LIGO's mission is to directly observe gravitational waves of cosmic origin. These waves were first predicted by Einstein's general theory of relativity in 1916, when the technology necessary for their detection did not yet exist. Gravitational waves were indirectly suggested to exist when observations were made of the binary pulsar PSR 1913+16, for which the Nobel Prize was awarded to Hulse and Taylor in 1993.

Direct detection of gravitational waves has long been sought. Their discovery would launch a new branch of astronomy to complement electromagnetic telescopes and neutrino observatories. Joseph Weber pioneered the effort to detect gravitational waves in the 1960s through his work on resonant mass bar detectors. Bar detectors continue to be used at six sites worldwide. By the 1970s, scientists including Rainer Weiss realized the applicability of laser interferometry to gravitational wave measurements.
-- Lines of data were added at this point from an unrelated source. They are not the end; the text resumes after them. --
-- ==== Sys2Proof/Machine/Ring.lean ====
section
/-! DEFINITION. The circular transmit buffer (`spec/41_circular_buffer.md`): the operations on a ring, the CRC steps
of a generator call on it (`spec/40_crc.md`), and the instructions of both families. -/

namespace Sys2Proof.Machine

/-! ### Operations on a ring -/

/-- `cb_claim` on a free ring (R132). A claim begins no generator call yet. -/
def Ring.claim (T : Ring) (who : Agent) : Ring := { T with lock := .held who, call := none }

/-- `cb_release` (R133): cursors and bytes stay; the generator call's own values end with it (R38, R39). -/
def Ring.release (T : Ring) : Ring := { T with lock := .free, call := none }

/-- The start of a generator call: `prov <- 0` (R162 step 2). -/
def Ring.beginCall (T : Ring) : Ring := { T with call := some GenCall.start }

/-- The end of a generator call: its values are dropped (R38, R39, R139). -/
def Ring.dropCall (T : Ring) : Ring := { T with call := none }

/-- Set the provisional count. -/
def Ring.setProv (T : Ring) (v : Prov) : Ring := { T with call := some { T.theCall with prov := v } }

/-- `g.crc8 <- crc8_step(b, g.crc8)` (R39, R162). -/
def Ring.stepCrc8 (c : Cfg) (b : Byte) (T : Ring) : Ring :=
  { T with call := some { T.theCall with crc8 := crc8Step c b T.theCall.crc8 } }

/-- `g.crc16 <- crc16_step(b, g.crc16)` (R39, R163). -/
def Ring.stepCrc16 (c : Cfg) (b : Byte) (T : Ring) : Ring :=
  { T with call := some { T.theCall with crc16 := crc16Step c b T.theCall.crc16 } }

/-- The slot of the `k`-th byte from the write cursor on (R70). -/
def Ring.slot (T : Ring) (k : Nat) : Nat := (T.head + k) % T.size

/-- `MemWrite(TXBUF, (T.head + k) mod N, 1, b)`. -/
def Ring.put (T : Ring) (k : Nat) (b : Byte) : Ring := { T with buf := T.buf.write (T.slot k) b }

/-- `cb_write_raw(T, b, prov)`: one byte without escape doubling (R135, R137). -/
def Ring.writeRaw (T : Ring) (b : Byte) : Ring :=
  match T.theCall.prov with
  | .poison => T.setProv .poison
  | .count n => if T.free < n + 1 then T.setProv .poison else (T.put n b).setProv (.count (n + 1))

/-- `cb_write_esc(T, b, prov)`: a byte equal to `SYNC` is doubled; without room for all of it nothing is written
(R136, R137). -/
def Ring.writeEsc (c : Cfg) (T : Ring) (b : Byte) : Ring :=
  match T.theCall.prov with
  | .poison => T.setProv .poison
  | .count n =>
    if b = c.sync then
      if T.free < n + 2 then T.setProv .poison else ((T.put n b).put (n + 1) c.sync).setProv (.count (n + 2))
    else if T.free < n + 1 then T.setProv .poison else (T.put n b).setProv (.count (n + 1))

/-- `cb_commit(T, prov)`: the write cursor moves by the provisional count, once, unless it is poisoned (R138). The
count is consumed. -/
def Ring.commit (T : Ring) : Ring × Bool :=
  match T.theCall.prov with
  | .poison => (T.dropCall, false)
  | .count n => ({ T.dropCall with head := (T.head + n) % T.size }, true)

/-- `cb_readable_run(T)`: from the read cursor to the write cursor or to the end of the array (R141). -/
def Ring.readableRun (T : Ring) : Nat × Nat :=
  if T.tail ≤ T.head then (T.tail, T.head - T.tail) else (T.tail, T.size - T.tail)

/-- `cb_read_run(T, start, len)` (R142). -/
def Ring.readRun (p : PortId) (T : Ring) (start len : Nat) : Except Fault (List Byte) :=
  T.buf.loadRun (.txbuf p) T.size start len

/-- `cb_advance(T, n)` (R143). -/
def Ring.advance (T : Ring) (n : Nat) : Ring := { T with tail := (T.tail + n) % T.size }

/-- What `cb_advance` requires of `n` (R143). -/
def Ring.mayAdvance (T : Ring) (n : Nat) : Bool := decide (0 < n ∧ n ≤ T.used)

/-- Continue with a ring the agent holds; any other agent's use is misuse (R145, R147). -/
def State.withHeldRing (s : State) (who : Agent) (p : PortId) (k : Ring → Result) : Result :=
  s.withRing p fun T => if T.heldBy who then k T else .refused .notLockHolder

/-! ### The instructions -/

/-- `crc8_step` (R120): on values, or as a line of the generator call the agent has in progress. -/
def execCrc8Step (who : Agent) (form : Crc8Form) (s : State) : Result :=
  match form with
  | .value b acc => .next (s.setRet who (.byte (crc8Step s.cfg b acc)))
  | .gen p src => s.withHeldRing who p fun T =>
    let T' := T.stepCrc8 s.cfg (byteOf T src)
    .next ((s.setTx p T').setRet who (.byte T'.theCall.crc8))

/-- `crc16_step` (R121). -/
def execCrc16Step (who : Agent) (form : Crc16Form) (s : State) : Result :=
  match form with
  | .value b acc => .next (s.setRet who (.word (crc16Step s.cfg b acc)))
  | .gen p src => s.withHeldRing who p fun T =>
    let T' := T.stepCrc16 s.cfg (byteOf T src)
    .next ((s.setTx p T').setRet who (.word T'.theCall.crc16))

/-- `cb_claim` (R132): on a held lock the caller waits, its own lock included (D30, U7). -/
def execCbClaim (who : Agent) (p : PortId) (s : State) : Result :=
  s.withRing p fun T =>
    match T.lock with
    | .free => .next ((s.setTx p (T.claim who)).setRet who .nothing)
    | .held _ => .next (s.waitAt who (.cbClaim who p))

/-- `cb_release` (R133). -/
def execCbRelease (who : Agent) (p : PortId) (s : State) : Result :=
  s.withHeldRing who p fun T => .next ((s.setTx p T.release).setRet who .nothing)

/-- `cb_free` (R134), for the agents R285 lets read the cursors. -/
def execCbFree (who : Agent) (p : PortId) (s : State) : Result :=
  s.withRing p fun T =>
    if T.mayReadCursors who p then .next (s.setRet who (.nat T.free)) else .refused .notOwner

/-- `cb_write_raw` (R135). -/
def execCbWriteRaw (who : Agent) (p : PortId) (src : ByteSrc) (s : State) : Result :=
  s.withHeldRing who p fun T =>
    let T' := T.writeRaw (byteOf T src)
    .next ((s.setTx p T').setRet who (.prov T'.theCall.prov))

/-- `cb_write_esc` (R136). -/
def execCbWriteEsc (who : Agent) (p : PortId) (src : ByteSrc) (s : State) : Result :=
  s.withHeldRing who p fun T =>
    let T' := T.writeEsc s.cfg (byteOf T src)
    .next ((s.setTx p T').setRet who (.prov T'.theCall.prov))

/-- `cb_commit` (R138). -/
def execCbCommit (who : Agent) (p : PortId) (s : State) : Result :=
  s.withHeldRing who p fun T => .next ((s.setTx p T.commit.1).setRet who (.bool T.commit.2))

/-- Discard: the provisional count is dropped with the call, the bytes stay beyond the write cursor (R139). -/
def execCbDiscard (who : Agent) (p : PortId) (s : State) : Result :=
  s.withHeldRing who p fun T => .next ((s.setTx p T.dropCall).setRet who .nothing)

/-- `cb_is_empty` (R140), for the agents R285 lets read the cursors. -/
def execCbIsEmpty (who : Agent) (p : PortId) (s : State) : Result :=
  s.withRing p fun T =>
    if T.mayReadCursors who p then .next (s.setRet who (.bool T.isEmpty)) else .refused .notOwner

/-- `cb_readable_run` (R141), for the agents R285 lets read the cursors. -/
def execCbReadableRun (who : Agent) (p : PortId) (s : State) : Result :=
  s.withRing p fun T =>
    if T.mayReadCursors who p then .next (s.setRet who (.run T.readableRun.1 T.readableRun.2))
    else .refused .notOwner

/-- `cb_read_run` (R142): committed bytes are the drain task's to read, and no agent may read another slot (R285).
R142 speaks of the runs of R141 only. DESIGN CHOICE (log 34): any run of committed slots is read, a run inside the
array with another slot is refused, a run past its end faults. -/
def execCbReadRun (who : Agent) (p : PortId) (start len : Nat) (s : State) : Result :=
  s.withRing p fun T =>
    if who = .drain p then
      if start + len ≤ T.size ∧ T.isCommittedRun start len = false then .refused .notCommitted
      else
        match T.readRun p start len with
        | .error e => .fault e
        | .ok bs => .next (s.setRet who (.bytes bs))
    else .refused .notOwner

/-- `cb_advance` (R143): the drain task's alone, by at most `used` (R147). -/
def execCbAdvance (who : Agent) (p : PortId) (n : Nat) (s : State) : Result :=
  s.withRing p fun T =>
    if who = .drain p then
      if T.mayAdvance n then .next ((s.setTx p (T.advance n)).setRet who .nothing) else .refused .badAdvance
    else .refused .notDrainTask

end Sys2Proof.Machine
end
In August 2002, LIGO began its search for cosmic gravitational waves. Measurable emissions of gravitational waves are expected from binary systems (collisions and coalescences of neutron stars or black holes), supernova of massive stars (which form neutron stars and black holes), accreting neutron stars, rotations of neutron stars with deformed crusts, and the remnants of gravitational radiation created by the birth of the universe. The observatory may in theory also observe more exotic currently hypothetical phenomena, such as gravitational waves caused by oscillating cosmic strings or colliding domain walls. Since the early 1990s, physicists have believed that technology has evolved to the point where detection of gravitational waves—of significant astrophysical interest—is now possible.